*Problem to work on*
All lines in the records below that hold "mark" are to be shown.

*Materials provided*
/-- R42, R112, R124: the fourth counted attempt drops the frame and posts SEND_FAILED; a dropped ORDER, DIRECT, refresh, HOLD or
WITHDRAW changes nothing else, a dropped YIELD leaves the seat IDLE, a dropped take from the line goes back to WAITING, a
dropped direct KEY take of a delegate in OPEN becomes an ask, and any other dropped take and a dropped ASK leave the seat IDLE
with ASK_REFUSED(SEND). That the count of R18 stands as it was after the attempt is the model's choice (log entry 16). -/
def Obligations.FourthObjectionDropsTheFrame : Prop :=
  ∀ (fl : Flight) (s : State), s.Ready → s.sq.inFlight = some fl → s.sq.heldFor fl.slot = false →
    s.flightCount fl.slot = 3 → s.flags.restartPending = false → s.flags.cancelLatch = none →
    Gives .attemptObjected s fun t =>
      let u : State := { s with
        li := { s.li with status := .idle, idleCount := 0, rx := [], tx := [], bitFault := false, objecting := false }
        sq := { s.sq.removed fl.slot with inFlight := none } }
      (fl.slot ≠ .floor → t = u.posting (.sendFailed fl.frame.body.cls)) ∧
      (fl.slot = .floor →
        match fl.frame.body, s.seat with
        | .withdraw _, _ => t = u.posting (.sendFailed 4)
        | .yield _ _, .yielding _ _ =>
          t.seat = .idle ∧ t.sq.floor = none ∧ t.lanes = s.lanes ∧
          t.pp.events = enqueueEvent s.viewTicks s.pp.reading s.pp.events (.sendFailed 2)
        | .take _ _ _, .taking k =>
          (k.kind = .line ∨ k.kind = .grant → t = State.posting { u with seat := .waiting } (.sendFailed 3)) ∧
          (k.kind = .key → s.role = .delegate → s.order.mode = .openFloor → k.key = 0 → s.mark < 65535 →
            s.window.length < s.order.capacity →
            t = State.posting { u with
              seat := .asking, ownAsk := .pending
              sq := { u.sq with floor := some { content := .ask, count := 0 } } } (.sendFailed 3)) ∧
          (k.kind = .voice ∨ k.kind = .priority ∨
              k.kind = .key ∧ ¬ (s.role = .delegate ∧ s.order.mode = .openFloor ∧ k.key = 0) →
            t.seat = .idle ∧ t.sq = u.sq ∧ t.flash = .running 2000 ∧
            (s.pp.events.length ≤ 14 → (∀ r ∈ s.pp.events, r.event ≠ .overrun) →
              { event := .sendFailed 3, stamp := s.viewTicks : EventRec } ∈ t.pp.events ∧
              { event := .askRefused .send, stamp := s.viewTicks : EventRec } ∈ t.pp.events))
        | .ask false, .asking =>
          t.seat = .idle ∧ t.ownAsk = .none ∧ t.sq = u.sq ∧ t.flash = .running 2000 ∧
          (s.pp.events.length ≤ 14 → (∀ r ∈ s.pp.events, r.event ≠ .overrun) →
            { event := .sendFailed 5, stamp := s.viewTicks : EventRec } ∈ t.pp.events ∧
            { event := .askRefused .send, stamp := s.viewTicks : EventRec } ∈ t.pp.events)
        | _, _ => True)
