/-! `slotRecessive`: a recessive slot (R18) -/

@[simp] theorem slotRecessive_pending (s : State) : (slotRecessive s).pending = s.pending := rfl
@[simp] theorem slotRecessive_resetLow (s : State) : (slotRecessive s).resetLow = s.resetLow := rfl
@[simp] theorem slotRecessive_pins (s : State) : (slotRecessive s).pins = s.pins := rfl
@[simp] theorem slotRecessive_addr (s : State) : (slotRecessive s).addr = s.addr := rfl
@[simp] theorem slotRecessive_role (s : State) : (slotRecessive s).role = s.role := rfl
@[simp] theorem slotRecessive_profile (s : State) : (slotRecessive s).profile = s.profile := rfl
@[simp] theorem slotRecessive_li (s : State) : (slotRecessive s).li = { s.li with dominantRun := 0 } := rfl
@[simp] theorem slotRecessive_sq (s : State) : (slotRecessive s).sq = s.sq := rfl
@[simp] theorem slotRecessive_lanes (s : State) : (slotRecessive s).lanes = s.lanes := rfl
@[simp] theorem slotRecessive_mutes (s : State) : (slotRecessive s).mutes = s.mutes := rfl
@[simp] theorem slotRecessive_viewTicks (s : State) : (slotRecessive s).viewTicks = s.viewTicks := rfl
@[simp] theorem slotRecessive_window (s : State) : (slotRecessive s).window = s.window := rfl
@[simp] theorem slotRecessive_mark (s : State) : (slotRecessive s).mark = s.mark := rfl
@[simp] theorem slotRecessive_ownAsk (s : State) : (slotRecessive s).ownAsk = s.ownAsk := rfl
@[simp] theorem slotRecessive_order (s : State) : (slotRecessive s).order = s.order := rfl
@[simp] theorem slotRecessive_seat (s : State) : (slotRecessive s).seat = s.seat := rfl
@[simp] theorem slotRecessive_flags (s : State) : (slotRecessive s).flags = s.flags := rfl
@[simp] theorem slotRecessive_st (s : State) : (slotRecessive s).st = s.st := rfl
@[simp] theorem slotRecessive_vu (s : State) : (slotRecessive s).vu = s.vu := rfl
@[simp] theorem slotRecessive_gc (s : State) : (slotRecessive s).gc = s.gc := rfl
@[simp] theorem slotRecessive_key1 (s : State) : (slotRecessive s).key1 = s.key1 := rfl
@[simp] theorem slotRecessive_key2 (s : State) : (slotRecessive s).key2 = s.key2 := rfl
@[simp] theorem slotRecessive_key3 (s : State) : (slotRecessive s).key3 = s.key3 := rfl
@[simp] theorem slotRecessive_flash (s : State) : (slotRecessive s).flash = s.flash := rfl
@[simp] theorem slotRecessive_pp (s : State) : (slotRecessive s).pp = s.pp := rfl
@[simp] theorem slotRecessive_outbox (s : State) : (slotRecessive s).outbox = s.outbox := rfl
@[simp] theorem slotRecessive_freeCount (s : State) : (slotRecessive s).freeCount = s.freeCount := rfl

/-! `burstEnd`: the objection burst ends (R13) -/

@[simp] theorem burstEnd_pending (s : State) : (burstEnd s).pending = s.pending := rfl
@[simp] theorem burstEnd_resetLow (s : State) : (burstEnd s).resetLow = s.resetLow := rfl
@[simp] theorem burstEnd_pins (s : State) : (burstEnd s).pins = s.pins := rfl
@[simp] theorem burstEnd_addr (s : State) : (burstEnd s).addr = s.addr := rfl
@[simp] theorem burstEnd_role (s : State) : (burstEnd s).role = s.role := rfl
@[simp] theorem burstEnd_profile (s : State) : (burstEnd s).profile = s.profile := rfl
@[simp] theorem burstEnd_li (s : State) : (burstEnd s).li = { s.li with burstLeft := 0 } := rfl
@[simp] theorem burstEnd_sq (s : State) : (burstEnd s).sq = s.sq := rfl
@[simp] theorem burstEnd_lanes (s : State) : (burstEnd s).lanes = s.lanes := rfl
@[simp] theorem burstEnd_mutes (s : State) : (burstEnd s).mutes = s.mutes := rfl
@[simp] theorem burstEnd_viewTicks (s : State) : (burstEnd s).viewTicks = s.viewTicks := rfl
@[simp] theorem burstEnd_window (s : State) : (burstEnd s).window = s.window := rfl
@[simp] theorem burstEnd_mark (s : State) : (burstEnd s).mark = s.mark := rfl
@[simp] theorem burstEnd_ownAsk (s : State) : (burstEnd s).ownAsk = s.ownAsk := rfl
@[simp] theorem burstEnd_order (s : State) : (burstEnd s).order = s.order := rfl
@[simp] theorem burstEnd_seat (s : State) : (burstEnd s).seat = s.seat := rfl
@[simp] theorem burstEnd_flags (s : State) : (burstEnd s).flags = s.flags := rfl
@[simp] theorem burstEnd_st (s : State) : (burstEnd s).st = s.st := rfl
@[simp] theorem burstEnd_vu (s : State) : (burstEnd s).vu = s.vu := rfl
@[simp] theorem burstEnd_gc (s : State) : (burstEnd s).gc = s.gc := rfl
@[simp] theorem burstEnd_key1 (s : State) : (burstEnd s).key1 = s.key1 := rfl
@[simp] theorem burstEnd_key2 (s : State) : (burstEnd s).key2 = s.key2 := rfl
@[simp] theorem burstEnd_key3 (s : State) : (burstEnd s).key3 = s.key3 := rfl
@[simp] theorem burstEnd_flash (s : State) : (burstEnd s).flash = s.flash := rfl
@[simp] theorem burstEnd_pp (s : State) : (burstEnd s).pp = s.pp := rfl
@[simp] theorem burstEnd_outbox (s : State) : (burstEnd s).outbox = s.outbox := rfl
@[simp] theorem burstEnd_freeCount (s : State) : (burstEnd s).freeCount = s.freeCount := rfl

/-! `setLatch`: the cancel latch set (R119) -/

@[simp] theorem setLatch_pending (c : Cause) (s : State) : (setLatch c s).pending = s.pending := rfl
@[simp] theorem setLatch_resetLow (c : Cause) (s : State) : (setLatch c s).resetLow = s.resetLow := rfl
@[simp] theorem setLatch_pins (c : Cause) (s : State) : (setLatch c s).pins = s.pins := rfl
@[simp] theorem setLatch_addr (c : Cause) (s : State) : (setLatch c s).addr = s.addr := rfl
@[simp] theorem setLatch_role (c : Cause) (s : State) : (setLatch c s).role = s.role := rfl
@[simp] theorem setLatch_profile (c : Cause) (s : State) : (setLatch c s).profile = s.profile := rfl
@[simp] theorem setLatch_li (c : Cause) (s : State) : (setLatch c s).li = s.li := rfl
@[simp] theorem setLatch_sq (c : Cause) (s : State) : (setLatch c s).sq = s.sq := rfl
@[simp] theorem setLatch_lanes (c : Cause) (s : State) : (setLatch c s).lanes = s.lanes := rfl
@[simp] theorem setLatch_mutes (c : Cause) (s : State) : (setLatch c s).mutes = s.mutes := rfl
@[simp] theorem setLatch_viewTicks (c : Cause) (s : State) : (setLatch c s).viewTicks = s.viewTicks := rfl
@[simp] theorem setLatch_window (c : Cause) (s : State) : (setLatch c s).window = s.window := rfl
@[simp] theorem setLatch_mark (c : Cause) (s : State) : (setLatch c s).mark = s.mark := rfl
@[simp] theorem setLatch_ownAsk (c : Cause) (s : State) : (setLatch c s).ownAsk = s.ownAsk := rfl
@[simp] theorem setLatch_order (c : Cause) (s : State) : (setLatch c s).order = s.order := rfl
@[simp] theorem setLatch_seat (c : Cause) (s : State) : (setLatch c s).seat = s.seat := rfl
@[simp] theorem setLatch_flags (c : Cause) (s : State) :
    (setLatch c s).flags = { s.flags with cancelLatch := some (s.flags.cancelLatch.getD c) } := rfl
@[simp] theorem setLatch_st (c : Cause) (s : State) : (setLatch c s).st = s.st := rfl
@[simp] theorem setLatch_vu (c : Cause) (s : State) : (setLatch c s).vu = s.vu := rfl
@[simp] theorem setLatch_gc (c : Cause) (s : State) : (setLatch c s).gc = s.gc := rfl
@[simp] theorem setLatch_key1 (c : Cause) (s : State) : (setLatch c s).key1 = s.key1 := rfl
@[simp] theorem setLatch_key2 (c : Cause) (s : State) : (setLatch c s).key2 = s.key2 := rfl
@[simp] theorem setLatch_key3 (c : Cause) (s : State) : (setLatch c s).key3 = s.key3 := rfl
@[simp] theorem setLatch_flash (c : Cause) (s : State) : (setLatch c s).flash = s.flash := rfl
@[simp] theorem setLatch_pp (c : Cause) (s : State) : (setLatch c s).pp = s.pp := rfl
@[simp] theorem setLatch_outbox (c : Cause) (s : State) : (setLatch c s).outbox = s.outbox := rfl
@[simp] theorem setLatch_freeCount (c : Cause) (s : State) : (setLatch c s).freeCount = s.freeCount := rfl
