-- ==== Sys2Proof/Laws/Ops.lean ====
section
/-! SUPPORT. What each shared operation leaves as it was, said once: a conjunction that `simp` reads field by field. -/

namespace Sys2Proof.Machine

open Sys2Proof

/-- `flush` (R185: the end of an instant) changes pp, outbox, freeCount alone. -/
@[simp] theorem flush_keeps (s : State) :
    (flush s).pending = s.pending ∧ (flush s).resetLow = s.resetLow ∧ (flush s).pins = s.pins ∧
    (flush s).addr = s.addr ∧ (flush s).role = s.role ∧ (flush s).profile = s.profile ∧ (flush s).li = s.li ∧
    (flush s).sq = s.sq ∧ (flush s).lanes = s.lanes ∧ (flush s).mutes = s.mutes ∧
    (flush s).viewTicks = s.viewTicks ∧ (flush s).window = s.window ∧ (flush s).mark = s.mark ∧
    (flush s).ownAsk = s.ownAsk ∧ (flush s).order = s.order ∧ (flush s).seat = s.seat ∧ (flush s).flags = s.flags ∧
    (flush s).st = s.st ∧ (flush s).vu = s.vu ∧ (flush s).gc = s.gc ∧ (flush s).key1 = s.key1 ∧
    (flush s).key2 = s.key2 ∧ (flush s).key3 = s.key3 ∧ (flush s).flash = s.flash := by
  unfold flush; split <;> simp

/-- `offerFeed` (R187) changes pp alone. -/
@[simp] theorem offerFeed_keeps (own : Bool) (f : Frame) (s : State) :
    (offerFeed own f s).pending = s.pending ∧ (offerFeed own f s).resetLow = s.resetLow ∧
    (offerFeed own f s).pins = s.pins ∧ (offerFeed own f s).addr = s.addr ∧ (offerFeed own f s).role = s.role ∧
    (offerFeed own f s).profile = s.profile ∧ (offerFeed own f s).li = s.li ∧ (offerFeed own f s).sq = s.sq ∧
    (offerFeed own f s).lanes = s.lanes ∧ (offerFeed own f s).mutes = s.mutes ∧
    (offerFeed own f s).viewTicks = s.viewTicks ∧ (offerFeed own f s).window = s.window ∧
    (offerFeed own f s).mark = s.mark ∧ (offerFeed own f s).ownAsk = s.ownAsk ∧
    (offerFeed own f s).order = s.order ∧ (offerFeed own f s).seat = s.seat ∧ (offerFeed own f s).flags = s.flags ∧
    (offerFeed own f s).st = s.st ∧ (offerFeed own f s).vu = s.vu ∧ (offerFeed own f s).gc = s.gc ∧
    (offerFeed own f s).key1 = s.key1 ∧ (offerFeed own f s).key2 = s.key2 ∧ (offerFeed own f s).key3 = s.key3 ∧
    (offerFeed own f s).flash = s.flash ∧ (offerFeed own f s).outbox = s.outbox ∧
    (offerFeed own f s).freeCount = s.freeCount := by
  unfold offerFeed; split <;> (try split) <;> simp

/-- `refuse` (R112) changes flash, outbox alone. -/
@[simp] theorem refuse_keeps (r : Refused) (s : State) :
    (refuse r s).pending = s.pending ∧ (refuse r s).resetLow = s.resetLow ∧ (refuse r s).pins = s.pins ∧
    (refuse r s).addr = s.addr ∧ (refuse r s).role = s.role ∧ (refuse r s).profile = s.profile ∧
    (refuse r s).li = s.li ∧ (refuse r s).sq = s.sq ∧ (refuse r s).lanes = s.lanes ∧ (refuse r s).mutes = s.mutes ∧
    (refuse r s).viewTicks = s.viewTicks ∧ (refuse r s).window = s.window ∧ (refuse r s).mark = s.mark ∧
    (refuse r s).ownAsk = s.ownAsk ∧ (refuse r s).order = s.order ∧ (refuse r s).seat = s.seat ∧
    (refuse r s).flags = s.flags ∧ (refuse r s).st = s.st ∧ (refuse r s).vu = s.vu ∧ (refuse r s).gc = s.gc ∧
    (refuse r s).key1 = s.key1 ∧ (refuse r s).key2 = s.key2 ∧ (refuse r s).key3 = s.key3 ∧ (refuse r s).pp = s.pp ∧
    (refuse r s).freeCount = s.freeCount := by
  simp [refuse]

*Output for this task*
          (k.kind = .key → s.role = .delegate → s.order.mode = .openFloor → k.key = 0 → s.mark < 65535 →
@[simp] theorem slotRecessive_mark (s : State) : (slotRecessive s).mark = s.mark := rfl
@[simp] theorem burstEnd_mark (s : State) : (burstEnd s).mark = s.mark := rfl
@[simp] theorem setLatch_mark (c : Cause) (s : State) : (setLatch c s).mark = s.mark := rfl
    (flush s).viewTicks = s.viewTicks ∧ (flush s).window = s.window ∧ (flush s).mark = s.mark ∧
    (offerFeed own f s).mark = s.mark ∧ (offerFeed own f s).ownAsk = s.ownAsk ∧
    (refuse r s).viewTicks = s.viewTicks ∧ (refuse r s).window = s.window ∧ (refuse r s).mark = s.mark ∧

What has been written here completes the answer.